### TASK DESCRIPTION
Only the lines with "else" in them need to be copied from the listing.

### DATA EXCERPTS
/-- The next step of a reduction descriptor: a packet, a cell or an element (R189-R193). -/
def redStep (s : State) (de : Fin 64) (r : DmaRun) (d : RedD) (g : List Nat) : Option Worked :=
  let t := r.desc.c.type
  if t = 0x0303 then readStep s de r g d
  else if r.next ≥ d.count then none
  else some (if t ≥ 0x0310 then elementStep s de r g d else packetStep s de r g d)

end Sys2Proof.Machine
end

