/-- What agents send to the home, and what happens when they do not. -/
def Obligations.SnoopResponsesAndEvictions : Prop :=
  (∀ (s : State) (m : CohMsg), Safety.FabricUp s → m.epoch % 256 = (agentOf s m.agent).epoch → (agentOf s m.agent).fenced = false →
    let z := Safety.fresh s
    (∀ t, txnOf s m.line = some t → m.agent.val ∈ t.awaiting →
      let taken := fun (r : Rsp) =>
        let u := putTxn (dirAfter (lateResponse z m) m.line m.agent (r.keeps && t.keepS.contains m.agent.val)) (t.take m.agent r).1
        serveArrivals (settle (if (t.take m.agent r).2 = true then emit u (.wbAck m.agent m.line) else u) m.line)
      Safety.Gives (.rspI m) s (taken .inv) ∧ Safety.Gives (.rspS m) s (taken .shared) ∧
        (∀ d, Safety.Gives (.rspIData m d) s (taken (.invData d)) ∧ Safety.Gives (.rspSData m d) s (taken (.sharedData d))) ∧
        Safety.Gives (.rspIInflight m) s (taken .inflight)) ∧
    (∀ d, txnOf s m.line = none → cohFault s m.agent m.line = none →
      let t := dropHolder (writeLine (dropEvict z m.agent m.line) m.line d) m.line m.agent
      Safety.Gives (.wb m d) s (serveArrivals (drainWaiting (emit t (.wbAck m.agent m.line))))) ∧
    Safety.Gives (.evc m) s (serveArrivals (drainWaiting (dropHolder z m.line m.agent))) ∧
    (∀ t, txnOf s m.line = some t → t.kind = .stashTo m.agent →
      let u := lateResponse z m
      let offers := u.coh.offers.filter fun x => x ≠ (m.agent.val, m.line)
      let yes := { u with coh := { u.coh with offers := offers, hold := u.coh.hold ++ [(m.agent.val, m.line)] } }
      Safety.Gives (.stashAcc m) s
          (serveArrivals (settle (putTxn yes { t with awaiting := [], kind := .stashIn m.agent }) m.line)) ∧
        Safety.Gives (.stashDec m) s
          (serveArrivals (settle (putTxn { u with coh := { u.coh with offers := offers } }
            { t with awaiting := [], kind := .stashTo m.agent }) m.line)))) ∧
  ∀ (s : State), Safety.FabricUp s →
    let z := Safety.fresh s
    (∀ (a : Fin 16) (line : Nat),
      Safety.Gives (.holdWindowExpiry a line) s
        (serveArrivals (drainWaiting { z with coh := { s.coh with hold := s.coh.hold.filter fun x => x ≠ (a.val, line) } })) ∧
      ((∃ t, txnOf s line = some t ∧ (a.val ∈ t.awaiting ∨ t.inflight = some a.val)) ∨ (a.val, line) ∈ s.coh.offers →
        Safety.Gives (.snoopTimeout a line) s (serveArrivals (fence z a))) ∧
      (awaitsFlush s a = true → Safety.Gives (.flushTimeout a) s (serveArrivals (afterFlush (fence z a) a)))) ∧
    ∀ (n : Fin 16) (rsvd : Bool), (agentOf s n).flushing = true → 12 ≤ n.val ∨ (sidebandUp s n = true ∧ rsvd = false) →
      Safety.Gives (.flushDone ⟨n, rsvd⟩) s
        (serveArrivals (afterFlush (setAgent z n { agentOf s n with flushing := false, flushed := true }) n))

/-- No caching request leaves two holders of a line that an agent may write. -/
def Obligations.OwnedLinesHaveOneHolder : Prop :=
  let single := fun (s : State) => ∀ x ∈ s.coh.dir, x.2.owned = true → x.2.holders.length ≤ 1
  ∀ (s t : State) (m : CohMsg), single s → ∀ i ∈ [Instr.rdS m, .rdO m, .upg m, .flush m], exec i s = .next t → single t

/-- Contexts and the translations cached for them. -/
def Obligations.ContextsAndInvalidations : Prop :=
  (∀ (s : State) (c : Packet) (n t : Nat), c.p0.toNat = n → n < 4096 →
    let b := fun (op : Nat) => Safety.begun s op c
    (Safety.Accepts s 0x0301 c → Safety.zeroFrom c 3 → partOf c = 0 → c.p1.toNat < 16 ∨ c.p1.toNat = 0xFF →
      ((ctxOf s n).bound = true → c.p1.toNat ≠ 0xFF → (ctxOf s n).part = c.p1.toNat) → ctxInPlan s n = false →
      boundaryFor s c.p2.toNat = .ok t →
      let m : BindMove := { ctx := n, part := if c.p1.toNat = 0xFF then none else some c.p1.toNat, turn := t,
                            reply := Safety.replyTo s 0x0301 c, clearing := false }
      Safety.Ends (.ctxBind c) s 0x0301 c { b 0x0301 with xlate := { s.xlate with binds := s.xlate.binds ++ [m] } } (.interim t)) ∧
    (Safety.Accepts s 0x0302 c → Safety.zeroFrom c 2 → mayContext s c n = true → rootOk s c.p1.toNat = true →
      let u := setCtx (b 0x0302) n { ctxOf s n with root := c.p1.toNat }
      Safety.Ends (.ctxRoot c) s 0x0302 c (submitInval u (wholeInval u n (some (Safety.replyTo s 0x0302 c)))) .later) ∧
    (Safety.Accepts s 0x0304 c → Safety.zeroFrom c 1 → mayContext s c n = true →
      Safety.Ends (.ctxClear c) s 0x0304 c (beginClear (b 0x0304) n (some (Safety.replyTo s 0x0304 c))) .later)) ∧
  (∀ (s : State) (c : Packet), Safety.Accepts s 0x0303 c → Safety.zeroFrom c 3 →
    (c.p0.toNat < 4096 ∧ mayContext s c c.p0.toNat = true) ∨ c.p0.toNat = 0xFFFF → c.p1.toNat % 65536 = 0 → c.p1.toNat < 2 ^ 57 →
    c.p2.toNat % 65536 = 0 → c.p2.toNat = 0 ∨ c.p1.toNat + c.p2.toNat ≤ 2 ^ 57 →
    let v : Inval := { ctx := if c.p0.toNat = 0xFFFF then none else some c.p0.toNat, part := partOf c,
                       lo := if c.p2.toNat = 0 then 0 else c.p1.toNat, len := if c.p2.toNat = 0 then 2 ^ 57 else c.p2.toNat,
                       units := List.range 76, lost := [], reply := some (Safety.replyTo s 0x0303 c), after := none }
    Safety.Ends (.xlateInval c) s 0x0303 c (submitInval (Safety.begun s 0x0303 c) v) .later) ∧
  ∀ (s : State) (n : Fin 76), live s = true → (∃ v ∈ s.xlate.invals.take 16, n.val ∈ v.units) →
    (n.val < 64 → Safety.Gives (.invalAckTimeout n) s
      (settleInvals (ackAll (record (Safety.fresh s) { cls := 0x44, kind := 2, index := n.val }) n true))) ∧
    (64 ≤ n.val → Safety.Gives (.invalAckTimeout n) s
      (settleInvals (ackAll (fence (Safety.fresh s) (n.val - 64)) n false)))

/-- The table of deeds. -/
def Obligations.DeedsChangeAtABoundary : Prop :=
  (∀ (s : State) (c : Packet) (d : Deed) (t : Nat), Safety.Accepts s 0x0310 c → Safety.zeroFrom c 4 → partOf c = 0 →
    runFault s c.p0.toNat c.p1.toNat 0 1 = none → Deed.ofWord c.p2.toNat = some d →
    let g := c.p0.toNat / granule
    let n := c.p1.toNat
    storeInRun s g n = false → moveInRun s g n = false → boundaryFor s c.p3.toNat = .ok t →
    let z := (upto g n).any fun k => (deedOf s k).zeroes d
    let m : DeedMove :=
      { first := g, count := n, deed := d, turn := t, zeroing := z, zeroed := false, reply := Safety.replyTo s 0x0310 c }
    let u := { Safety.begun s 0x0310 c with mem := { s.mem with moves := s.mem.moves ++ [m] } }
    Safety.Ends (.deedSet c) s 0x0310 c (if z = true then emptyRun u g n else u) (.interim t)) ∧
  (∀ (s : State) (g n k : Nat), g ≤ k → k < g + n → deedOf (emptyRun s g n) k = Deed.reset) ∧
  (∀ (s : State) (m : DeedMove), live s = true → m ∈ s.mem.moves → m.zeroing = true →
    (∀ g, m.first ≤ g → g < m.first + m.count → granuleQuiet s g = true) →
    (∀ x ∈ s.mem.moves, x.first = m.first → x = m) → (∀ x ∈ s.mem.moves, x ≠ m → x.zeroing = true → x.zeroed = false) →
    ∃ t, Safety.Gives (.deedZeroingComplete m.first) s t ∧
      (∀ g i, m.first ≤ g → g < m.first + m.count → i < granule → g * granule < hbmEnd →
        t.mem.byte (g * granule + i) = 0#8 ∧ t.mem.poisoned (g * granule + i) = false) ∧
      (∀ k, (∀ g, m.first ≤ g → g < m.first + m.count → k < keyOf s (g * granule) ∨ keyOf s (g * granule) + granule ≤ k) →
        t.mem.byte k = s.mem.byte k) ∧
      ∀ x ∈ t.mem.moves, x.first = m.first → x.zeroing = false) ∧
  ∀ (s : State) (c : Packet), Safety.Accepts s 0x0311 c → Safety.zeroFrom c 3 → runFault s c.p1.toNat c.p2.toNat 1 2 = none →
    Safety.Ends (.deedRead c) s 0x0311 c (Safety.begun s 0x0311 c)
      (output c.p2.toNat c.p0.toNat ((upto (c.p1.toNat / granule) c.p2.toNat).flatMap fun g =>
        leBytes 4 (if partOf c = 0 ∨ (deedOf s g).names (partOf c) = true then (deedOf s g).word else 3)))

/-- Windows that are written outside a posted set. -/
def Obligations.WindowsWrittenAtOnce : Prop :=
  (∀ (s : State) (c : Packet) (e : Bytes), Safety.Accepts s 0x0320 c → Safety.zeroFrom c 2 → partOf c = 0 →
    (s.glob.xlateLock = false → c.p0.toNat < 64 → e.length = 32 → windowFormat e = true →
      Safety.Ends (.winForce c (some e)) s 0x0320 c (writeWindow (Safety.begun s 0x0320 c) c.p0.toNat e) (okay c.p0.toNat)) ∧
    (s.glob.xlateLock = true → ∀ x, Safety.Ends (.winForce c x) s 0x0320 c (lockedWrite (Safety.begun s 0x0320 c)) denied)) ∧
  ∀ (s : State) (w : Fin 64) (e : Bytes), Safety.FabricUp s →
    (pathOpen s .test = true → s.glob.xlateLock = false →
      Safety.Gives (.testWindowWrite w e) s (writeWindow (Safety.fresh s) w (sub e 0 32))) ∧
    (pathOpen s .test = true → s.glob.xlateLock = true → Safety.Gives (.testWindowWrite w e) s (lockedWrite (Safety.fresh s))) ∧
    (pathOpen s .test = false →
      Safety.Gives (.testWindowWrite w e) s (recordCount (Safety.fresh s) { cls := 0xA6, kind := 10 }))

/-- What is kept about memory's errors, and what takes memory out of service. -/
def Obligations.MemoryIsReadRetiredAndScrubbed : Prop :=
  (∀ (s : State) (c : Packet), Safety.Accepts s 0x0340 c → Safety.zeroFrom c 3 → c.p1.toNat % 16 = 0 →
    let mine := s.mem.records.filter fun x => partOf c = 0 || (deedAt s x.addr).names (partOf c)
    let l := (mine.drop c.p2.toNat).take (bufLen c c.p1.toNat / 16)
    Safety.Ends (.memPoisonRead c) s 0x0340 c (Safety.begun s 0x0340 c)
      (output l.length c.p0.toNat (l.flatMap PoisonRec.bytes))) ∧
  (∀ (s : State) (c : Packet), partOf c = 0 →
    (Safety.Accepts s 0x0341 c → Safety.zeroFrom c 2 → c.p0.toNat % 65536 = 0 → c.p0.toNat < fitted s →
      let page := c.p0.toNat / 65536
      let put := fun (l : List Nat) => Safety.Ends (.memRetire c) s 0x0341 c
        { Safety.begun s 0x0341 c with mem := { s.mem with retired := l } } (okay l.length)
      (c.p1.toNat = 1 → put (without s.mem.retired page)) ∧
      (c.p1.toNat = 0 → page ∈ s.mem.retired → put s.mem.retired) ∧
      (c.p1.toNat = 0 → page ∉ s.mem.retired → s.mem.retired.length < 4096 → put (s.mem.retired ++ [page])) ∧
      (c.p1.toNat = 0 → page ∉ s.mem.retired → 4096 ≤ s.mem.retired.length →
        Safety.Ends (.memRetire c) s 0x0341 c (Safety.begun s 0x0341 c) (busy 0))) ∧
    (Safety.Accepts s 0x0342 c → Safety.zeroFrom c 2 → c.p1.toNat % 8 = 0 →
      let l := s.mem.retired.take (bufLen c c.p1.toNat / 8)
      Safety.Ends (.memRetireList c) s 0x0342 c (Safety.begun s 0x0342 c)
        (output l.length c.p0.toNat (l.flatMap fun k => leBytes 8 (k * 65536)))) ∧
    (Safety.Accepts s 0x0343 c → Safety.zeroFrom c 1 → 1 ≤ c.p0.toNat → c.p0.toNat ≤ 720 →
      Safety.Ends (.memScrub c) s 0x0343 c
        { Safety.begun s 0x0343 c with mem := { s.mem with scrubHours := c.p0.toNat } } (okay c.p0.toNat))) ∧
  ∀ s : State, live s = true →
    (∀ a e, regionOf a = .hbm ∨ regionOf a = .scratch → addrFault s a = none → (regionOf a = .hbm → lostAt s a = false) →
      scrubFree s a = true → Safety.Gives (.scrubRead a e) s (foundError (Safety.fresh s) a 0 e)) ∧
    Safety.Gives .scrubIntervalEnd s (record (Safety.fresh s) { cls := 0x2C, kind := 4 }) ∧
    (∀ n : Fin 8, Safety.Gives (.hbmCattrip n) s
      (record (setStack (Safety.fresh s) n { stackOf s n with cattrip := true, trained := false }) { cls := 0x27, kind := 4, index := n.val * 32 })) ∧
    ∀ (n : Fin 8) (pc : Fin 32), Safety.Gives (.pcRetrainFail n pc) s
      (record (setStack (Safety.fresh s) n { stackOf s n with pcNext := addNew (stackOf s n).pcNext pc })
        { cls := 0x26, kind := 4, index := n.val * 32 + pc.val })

### ANSWER TO THE PROBLEM
  else if r.next ≥ d.count then none
  else some (if t ≥ 0x0310 then elementStep s de r g d else packetStep s de r g d)
        serveArrivals (settle (if (t.take m.agent r).2 = true then emit u (.wbAck m.agent m.line) else u) m.line)
      let m : BindMove := { ctx := n, part := if c.p1.toNat = 0xFF then none else some c.p1.toNat, turn := t,
    let v : Inval := { ctx := if c.p0.toNat = 0xFFFF then none else some c.p0.toNat, part := partOf c,
                       lo := if c.p2.toNat = 0 then 0 else c.p1.toNat, len := if c.p2.toNat = 0 then 2 ^ 57 else c.p2.toNat,
    Safety.Ends (.deedSet c) s 0x0310 c (if z = true then emptyRun u g n else u) (.interim t)) ∧
        leBytes 4 (if partOf c = 0 ∨ (deedOf s g).names (partOf c) = true then (deedOf s g).word else 3)))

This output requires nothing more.